If the inspectIT context was truly implemented as explained above, all data would be only visible in the method where it was collected. This however often is not the desired behaviour. Consider the following example: you instrument the entry method of your HTTP server and collect the request URL as data there. You now of course want this data to be visible as tag for metrics collected in methods called by your entry point. With the implementation above, the request URL would only be visible within the HTTP entry method.

Up- & Down-Propagation

For this reason the inspectIT context implements data propagation.

Down Propagation: Data collected in your instrumented method will also be visible to all methods directly or indirectly called by your method. This behaviour already comes with the OpenCensus Library for tags.
Up Propagation: Data collected in your instrumented method will be visible to the methods which caused the invocation of your method. This means that all methods which lie on the call stack will have access to the data written by your method

Up- and down propagation can also be combined.
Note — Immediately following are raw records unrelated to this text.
/-- R127, R128, R315, R330: an element-wise instruction that names a register bound to a slot, of whatever KIND, as one of its sources
reads element e of it from the stream at the position plus e; when it completes, the position moves on by VL. Past LEN it raises
STREAM with TVAL the slot. -/
def Sys2Proof.Claim.StreamSources : Prop :=
  ∀ (i : Instr) (s : State) (o : Claim.VecOp) (r : VReg) (b : Fin 8) (k : Stream), i.wf = true → Claim.elementWise s i = some o →
    Claim.vecReady s → s.st.ctl.vl ≤ 128 → Claim.onlyBound s o.regs r b k → o.dst ≠ some r →
    (∀ u, (∀ e ∈ Claim.todo s, k.pos + e < k.len) →
      Claim.perform (Claim.fromStream s i r k) (Claim.todo s) (Claim.freshEl s (o.entry s)) = some u →
      ∃ t, Claim.counted { u with st := { u.st with k := s.st.k.set b (some { k with pos := k.pos + s.st.ctl.vl }) } } t ∧
        exec i s = .next (Claim.completed s t (none, none))) ∧
    (∀ e es, Claim.todo s = e :: es → k.len ≤ k.pos + e → Claim.catches s →
      ∃ t, exec i s = .next t ∧ t.st.trap.tcause = 10 ∧ t.st.trap.tval = BitVec.ofNat 64 b.val ∧
        t.st.trap.telem = BitVec.ofNat 7 e ∧ t.st.pc = s.st.trap.tvec ∧ Claim.sameV s t [] ∧ t.st.k = s.st.k)

/-- R127, R190, R73, R74: an instruction whose destination is bound as a stream, or that names a bound register as a source that no stream
may feed, raises STREAM before anything else: an element-wise instruction or a load at VEI, a whole-vector one at element 0. That TVAL is
the number of that register is the model's choice (assumption log 33). -/
def Sys2Proof.Claim.StreamClashes : Prop :=
  ∀ (i : Instr) (s : State) (r : VReg), Claim.vecReady s → s.st.counted = [] → (∃ (b : Fin 8) (k : Stream), s.st.k[b] = some k ∧ k.reg = r) →
    (∀ o, Claim.elementWise s i = some o → o.dst = some r → s.st.ctl.vei.toNat < s.st.ctl.vl →
      exec i s = .next ((Claim.committed s (o.entry s)).takeTrap { code := 10, val := BitVec.ofNat 64 r.val, elem := s.st.ctl.vei.toNat }
        (Claim.trapped s (o.entry s) (none, none)))) ∧
    (∀ o, Claim.memVec s i = some o → o.dst = some r → s.st.ctl.vei.toNat < s.st.ctl.vl → (∀ r' ∈ o.regs.tail, ∀ (b : Fin 8) k,
        s.st.k[b] = some k → k.reg ≠ r') →
      exec i s = .next ((Claim.committed s (Claim.entryOf s o.opA 0)).takeTrap
        { code := 10, val := BitVec.ofNat 64 r.val, elem := s.st.ctl.vei.toNat } (Claim.trapped s (Claim.entryOf s o.opA 0) (Claim.ends s o.addr)))) ∧
    (∀ o, Claim.whole s i = some o → s.st.ctl.vl ≠ 0 → (∃ p q, o.plain = p ++ r :: q ∧ Claim.notBound s p) →
      exec i s = .next (((Claim.committed s (o.entry s)).mapCtl fun c => { c with vei := 0 }).takeTrap
        { code := 10, val := BitVec.ofNat 64 r.val, elem := 0 }
        (.entry { o.entry s with again := true, note := some { pop := (Claim.actives s).length, first := none, last := none } })))

/-- R125 to R128, R190: the stream slots, an operand that reads from one, and the registers that none may be bound to. -/
def Obligations.Streams : Prop := Sys2Proof.Claim.StreamSlots ∧ Sys2Proof.Claim.StreamSources ∧ Sys2Proof.Claim.StreamClashes

namespace Sys2Proof.Claim

/-! ### The matrix array (R43, R44, R208–R230) -/

/-- The strand's slot owns the array, and the tile when one is named (R210). -/
def ownsArray (s : State) (t : Option (Fin 4)) : Prop :=
  s.myCore.owner = s.st.slot ∧ ∀ x, t = some x → ownsTile s x
where ownsTile (s : State) (x : Fin 4) : Prop :=
  match s.myCore.div with
  | 0 => s.st.slot = 0
  | 1 => x.val % 2 = s.st.slot
  | _ => x.val = s.st.slot

/-- The state in which a matrix instruction works: an exchange that an earlier mx.swap asked for has taken effect (R217). -/
def mxBegin (s : State) (n : VEntry) : State := (freshWh s n).settleSwap s.st.core
/-- A tile with kind and no values: as after mx.zero (R224). -/
def zeroed (u : State) (x : Fin 4) (kind : Nat) : State :=
  let c := u.st.core
  let z : Tile := { kind, rho := 0, rowGrade := .replicate 64 (match kind with | 0 => 24 | 1 => 0xFF | _ => 53)
                    rmax := .replicate 64 0xFF800000, dirty := true }
  { u with
    onchip := Memory.wipe u.onchip (c * 2 ^ 24 + 2 ^ 22 + x.val * 16384) 12288
    cores := SMap.put u.cores c { u.coreOf c with tiles := (u.coreOf c).tiles.set x z } }
/-- Slots in use under the division of the core. -/
def slotCount (s : State) : Nat := match s.myCore.div with | 0 => 1 | 1 => 2 | _ => 4

/-- A matrix instruction that reaches no memory: registers, operands, the tile it names, when it executes, and its result. -/
structure MxOp where
  regs : List VReg := []
  opA : Word := 0
  opAGrade : Grade := 0
  tile : Option (Fin 4) := none
  ok : Prop := True
  result : State → State
def mxOp (result : State → State) (tile : Option (Fin 4) := none) (ok : Prop := True) (regs : List VReg := []) (opA : Word := 0)
    (opAGrade : Grade := 0) : Option MxOp := some { result, tile, ok, regs, opA, opAGrade }

/-- Kind that mx.cfg gives a tile. -/
def cfgKind (x : Word) (t : Fin 4) : Nat := x.toNat / 4 ^ t.val % 4
/-- The elements mx.wr writes: offset and element. -/
def wrList (s : State) (a : VReg) (b : GReg) : List (Nat × Elem) := (actives s).map fun e => ((s.g b).toNat + e, s.v a e)
/-- The least grade of the elements written to a row, with the row's own unless all of the row was written (R166). -/
def rowGradeOf (kind old : Nat) (l : List Elem) : Nat :=
  match kind with
  | 1 => old
  | 2 => (l.map fun x => gradeOfValue .f64 x.grade 0).foldl min (if l.length < 16 then old else 53)
  | _ => ((l.map fun x => [gradeOfValue .f32 x.grade 0, gradeOfValue .f32 x.grade 1]).flatten).foldl min (if l.length < 24 then old else 24)
/-- The row that a tile offset lies in, when a value stands there (R223). -/
def rowOf (kind o : Nat) : Option Nat := match tileAt kind o with | .vals r _ _ => some r | _ => none
/-- Values of a row of an FP32 tile; the skip test of R227 on a row: its maximum lies below RMAX less the margin. -/
def rowVals (u : State) (x : Fin 4) (i : Nat) : List Nat := (List.range 48).map fun col => u.acc u.st.core x i col
def rowPasses (u : State) (x : Fin 4) (margin : Fv) (i : Nat) : Bool :=
  match rowMax (rowVals u x i) with
  | none => false
  | some b => belowBy (unpack .f32 b) (unpack .f32 ((u.coreOf u.st.core).tiles[x].rmax[row64 i]).toNat) margin
def rowRmax (u : State) (x : Fin 4) (i : Nat) : BitVec 32 :=
  let old := (u.coreOf u.st.core).tiles[x].rmax[row64 i]
  match rowMax (rowVals u x i) with
  | none => old
  | some b => BitVec.ofNat 32 (fpSelect .f32 false old.toNat b 24 24).1

/-- What such an instruction does. -/
def mx (s : State) : Instr → Option MxOp
  | .mxSwap => mxOp (ok := s.myCore.reserved = none) fun u => u.mapCore s.st.core fun k => { k with swapDue := true }
  | .mxZero x => mxOp (tile := some x) fun u => zeroed u x (s.myCore.tiles[x]).kind
  | .mxRd d x b => mxOp (tile := some x) (regs := [d]) (opA := s.g b) fun u =>
      putEls d ((actives s).map fun e => (e, u.tileRead s.st.core x ((s.g b).toNat + e))) u
  | .mxWr x a b => mxOp (tile := some x) (regs := [a]) (opA := s.g b) fun u =>
      let l := wrList s a b
      let kind := (s.myCore.tiles[x]).kind
      let inRow := fun r => (l.filter fun y => rowOf kind y.1 == some r).map fun y => y.2
      (l.foldl (fun u y => u.tileWrite s.st.core x y.1 y.2) u).mapTile s.st.core x fun k => { k with
        dirty := true
        rowGrade := (List.range (if kind = 2 then 16 else 64)).foldl (fun g r =>
          if inRow r = [] then g else g.set (row64 r) (rowGradeOf kind g[row64 r] (inRow r))) k.rowGrade }
  | .mxCfg a => mxOp (opA := s.g a) (ok := ∀ x, ownsArray.ownsTile s x → cfgKind (s.g a) x ≠ 3) fun u =>
      ([0, 1, 2, 3] : List (Fin 4)).foldl (fun u x =>
        if tileOwned s.myCore.div s.st.slot x.val ∧ (s.myCore.tiles[x]).kind ≠ cfgKind (s.g a) x then zeroed u x (cfgKind (s.g a) x) else u) u
  | .mxSkip x a => mxOp (tile := some x) (ok := (s.myCore.tiles[x]).kind = 0) (opA := (s.f a).val) (opAGrade := (s.f a).grade) fun u =>
      let margin := unpack .f32 ((s.f a).val.toNat % 2 ^ 32)
      let finite := match margin with | .fin .. => true | _ => false
      let rmax := Vector.ofFn fun (i : Fin 64) => rowRmax u x i.val
      let pass := (List.range 64).all (rowPasses u x margin)
      (u.mapTile s.st.core x fun k => { k with rmax, dirty := true }).mapCore s.st.core fun k => { k with skf := finite && pass }
  | .mxGrant a => mxOp (opA := s.g a) (ok := (s.g a).toNat < slotCount s) fun u =>
      u.mapCore s.st.core fun k => { k with owner := (s.g a).toNat, granted := true }
  | .mxRet => mxOp fun u => u.mapCore s.st.core fun k => { k with owner := 0, granted := false }
  | _ => none

/-- Rows and columns of a step format (Table 11-1). -/
def stepRows : MxF → Nat | .fp64 => 16 | _ => 64
/-- Tile kind a format needs; a step format runs on a plane of its own format, an FP8 one on either FP8 format (R210). -/
def fits (s : State) (x : Fin 4) (f : MxF) : Prop :=
  s.myCore.active.valid = true ∧ (s.myCore.tiles[x]).kind = (match f with | .int8 => 1 | .fp64 => 2 | _ => 0) ∧
  (f = mxOfCode s.myCore.active.fmt ∨ (f = .e4m3 ∨ f = .e5m2) ∧ (mxOfCode s.myCore.active.fmt = .e4m3 ∨ mxOfCode s.myCore.active.fmt = .e5m2))
/-- The activation rows of a step: element q of row r is stream element position + 6 N r + q. -/
def fetchRows (b : Fin 8) (k : Stream) (rows width : Nat) : M (List (List Elem)) :=
  (List.range rows).mapM fun r => (List.range width).mapM fun q =>
    streamElem b { k with pos := k.pos + r * width } (k.pos + r * width + q) width 0
/-- A broadcast stream's group of each row has been asked for (R128). -/
def rowsAsked (u : State) (k : Stream) (rows width : Nat) : State :=
  (List.range rows).foldl (fun u r => u.bcastAsk { k with pos := k.pos + r * width } width) u
def moved (u : State) (b : Fin 8) (k : Stream) (n : Nat) : State :=
  { u with st := { u.st with k := u.st.k.set b (some { k with pos := k.pos + n }) } }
In this case then the data is attached to the control flow, meaning that it will appear as if its value will be passed around with every method call and return.

Also note, that you should only assign Java Objects into data keys and not native data types, like boolean.

The second aspect of propagation to consider is the level. Does the propagation happen within each thread separately or is it propagated across threads? Also, what about propagation across JVM borders, e.g. one micro-service calling another one via HTTP? In inspectIT Ocelot we provide the following two settings for the propagation level.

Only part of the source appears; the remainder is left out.